:: Record excerpts

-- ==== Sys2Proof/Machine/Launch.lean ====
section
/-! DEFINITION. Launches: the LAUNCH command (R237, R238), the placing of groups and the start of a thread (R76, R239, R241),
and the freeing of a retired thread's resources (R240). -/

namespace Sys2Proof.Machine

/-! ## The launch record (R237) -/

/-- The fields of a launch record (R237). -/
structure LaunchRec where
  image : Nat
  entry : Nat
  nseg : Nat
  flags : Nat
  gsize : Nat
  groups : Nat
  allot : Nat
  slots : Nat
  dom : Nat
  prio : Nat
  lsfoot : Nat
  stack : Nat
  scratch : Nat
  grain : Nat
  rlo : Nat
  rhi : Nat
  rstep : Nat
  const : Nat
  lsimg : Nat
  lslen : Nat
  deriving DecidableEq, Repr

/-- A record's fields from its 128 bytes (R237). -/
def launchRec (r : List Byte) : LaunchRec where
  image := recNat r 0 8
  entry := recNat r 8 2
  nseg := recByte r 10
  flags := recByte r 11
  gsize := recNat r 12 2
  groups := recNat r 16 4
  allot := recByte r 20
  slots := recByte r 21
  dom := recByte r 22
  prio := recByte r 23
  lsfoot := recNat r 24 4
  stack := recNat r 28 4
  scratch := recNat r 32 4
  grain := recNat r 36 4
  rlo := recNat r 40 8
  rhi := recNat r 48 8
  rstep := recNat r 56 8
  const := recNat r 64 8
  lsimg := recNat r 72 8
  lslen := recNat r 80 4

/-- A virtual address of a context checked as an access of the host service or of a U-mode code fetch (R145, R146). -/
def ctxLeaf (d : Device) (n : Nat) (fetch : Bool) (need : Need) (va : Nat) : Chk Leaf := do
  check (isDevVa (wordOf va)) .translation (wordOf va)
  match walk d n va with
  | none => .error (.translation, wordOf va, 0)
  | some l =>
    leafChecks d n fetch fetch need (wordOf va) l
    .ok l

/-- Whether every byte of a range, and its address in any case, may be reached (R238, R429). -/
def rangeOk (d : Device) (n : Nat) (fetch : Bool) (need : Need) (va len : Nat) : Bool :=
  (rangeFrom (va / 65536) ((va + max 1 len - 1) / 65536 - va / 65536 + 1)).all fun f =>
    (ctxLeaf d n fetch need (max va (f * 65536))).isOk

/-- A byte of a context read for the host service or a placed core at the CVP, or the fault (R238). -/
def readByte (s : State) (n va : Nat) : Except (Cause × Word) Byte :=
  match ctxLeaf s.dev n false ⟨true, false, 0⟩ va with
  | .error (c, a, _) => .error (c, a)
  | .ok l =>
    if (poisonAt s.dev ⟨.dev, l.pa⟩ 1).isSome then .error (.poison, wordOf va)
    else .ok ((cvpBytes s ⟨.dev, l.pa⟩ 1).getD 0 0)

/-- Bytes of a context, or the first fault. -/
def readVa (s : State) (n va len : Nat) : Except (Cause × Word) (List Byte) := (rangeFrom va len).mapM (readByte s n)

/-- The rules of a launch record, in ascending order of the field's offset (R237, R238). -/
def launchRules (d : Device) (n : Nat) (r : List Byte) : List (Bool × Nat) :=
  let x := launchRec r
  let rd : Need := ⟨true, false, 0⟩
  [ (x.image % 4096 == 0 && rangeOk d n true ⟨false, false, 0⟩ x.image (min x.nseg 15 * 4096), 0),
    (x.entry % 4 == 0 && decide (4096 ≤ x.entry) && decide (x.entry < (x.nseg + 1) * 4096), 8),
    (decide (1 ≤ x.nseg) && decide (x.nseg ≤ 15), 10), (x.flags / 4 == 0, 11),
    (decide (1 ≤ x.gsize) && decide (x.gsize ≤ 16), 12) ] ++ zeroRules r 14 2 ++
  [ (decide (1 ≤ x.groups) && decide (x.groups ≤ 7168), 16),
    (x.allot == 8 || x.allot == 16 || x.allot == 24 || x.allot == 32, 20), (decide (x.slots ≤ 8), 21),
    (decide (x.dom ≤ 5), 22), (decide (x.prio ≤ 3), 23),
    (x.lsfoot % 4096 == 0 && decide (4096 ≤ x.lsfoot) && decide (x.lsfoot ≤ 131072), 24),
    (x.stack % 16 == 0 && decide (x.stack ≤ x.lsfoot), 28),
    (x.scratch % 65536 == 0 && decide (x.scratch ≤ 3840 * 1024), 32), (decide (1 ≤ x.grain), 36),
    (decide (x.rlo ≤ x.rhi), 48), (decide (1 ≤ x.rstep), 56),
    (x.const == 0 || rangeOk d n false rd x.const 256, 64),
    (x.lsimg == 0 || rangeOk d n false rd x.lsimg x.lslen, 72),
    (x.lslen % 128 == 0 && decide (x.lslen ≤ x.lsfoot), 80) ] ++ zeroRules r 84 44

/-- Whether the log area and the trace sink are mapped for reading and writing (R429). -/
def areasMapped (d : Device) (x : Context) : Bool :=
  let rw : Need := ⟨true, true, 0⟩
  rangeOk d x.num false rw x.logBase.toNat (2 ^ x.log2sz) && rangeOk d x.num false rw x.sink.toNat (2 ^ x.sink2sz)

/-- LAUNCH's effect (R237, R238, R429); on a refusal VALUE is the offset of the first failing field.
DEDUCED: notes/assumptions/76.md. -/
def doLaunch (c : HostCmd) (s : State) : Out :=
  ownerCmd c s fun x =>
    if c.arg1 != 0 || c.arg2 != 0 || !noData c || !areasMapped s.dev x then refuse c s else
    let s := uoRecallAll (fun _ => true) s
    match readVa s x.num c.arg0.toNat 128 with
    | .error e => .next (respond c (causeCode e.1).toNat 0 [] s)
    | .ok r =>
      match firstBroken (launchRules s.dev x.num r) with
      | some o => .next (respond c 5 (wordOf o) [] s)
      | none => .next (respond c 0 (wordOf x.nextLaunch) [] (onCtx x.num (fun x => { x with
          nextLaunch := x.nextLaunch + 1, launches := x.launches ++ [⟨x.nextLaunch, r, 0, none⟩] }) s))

::::

### Work item
All that should be written out is the stretch of lines above between the one holding "(decide (x.rlo ≤" and the one holding "(x.lslen % 128", inclusive, exactly as given.

### Exercise result
    (decide (x.rlo ≤ x.rhi), 48), (decide (1 ≤ x.rstep), 56),
    (x.const == 0 || rangeOk d n false rd x.const 256, 64),
    (x.lsimg == 0 || rangeOk d n false rd x.lsimg x.lslen, 72),
    (x.lslen % 128 == 0 && decide (x.lslen ≤ x.lsfoot), 80) ] ++ zeroRules r 84 44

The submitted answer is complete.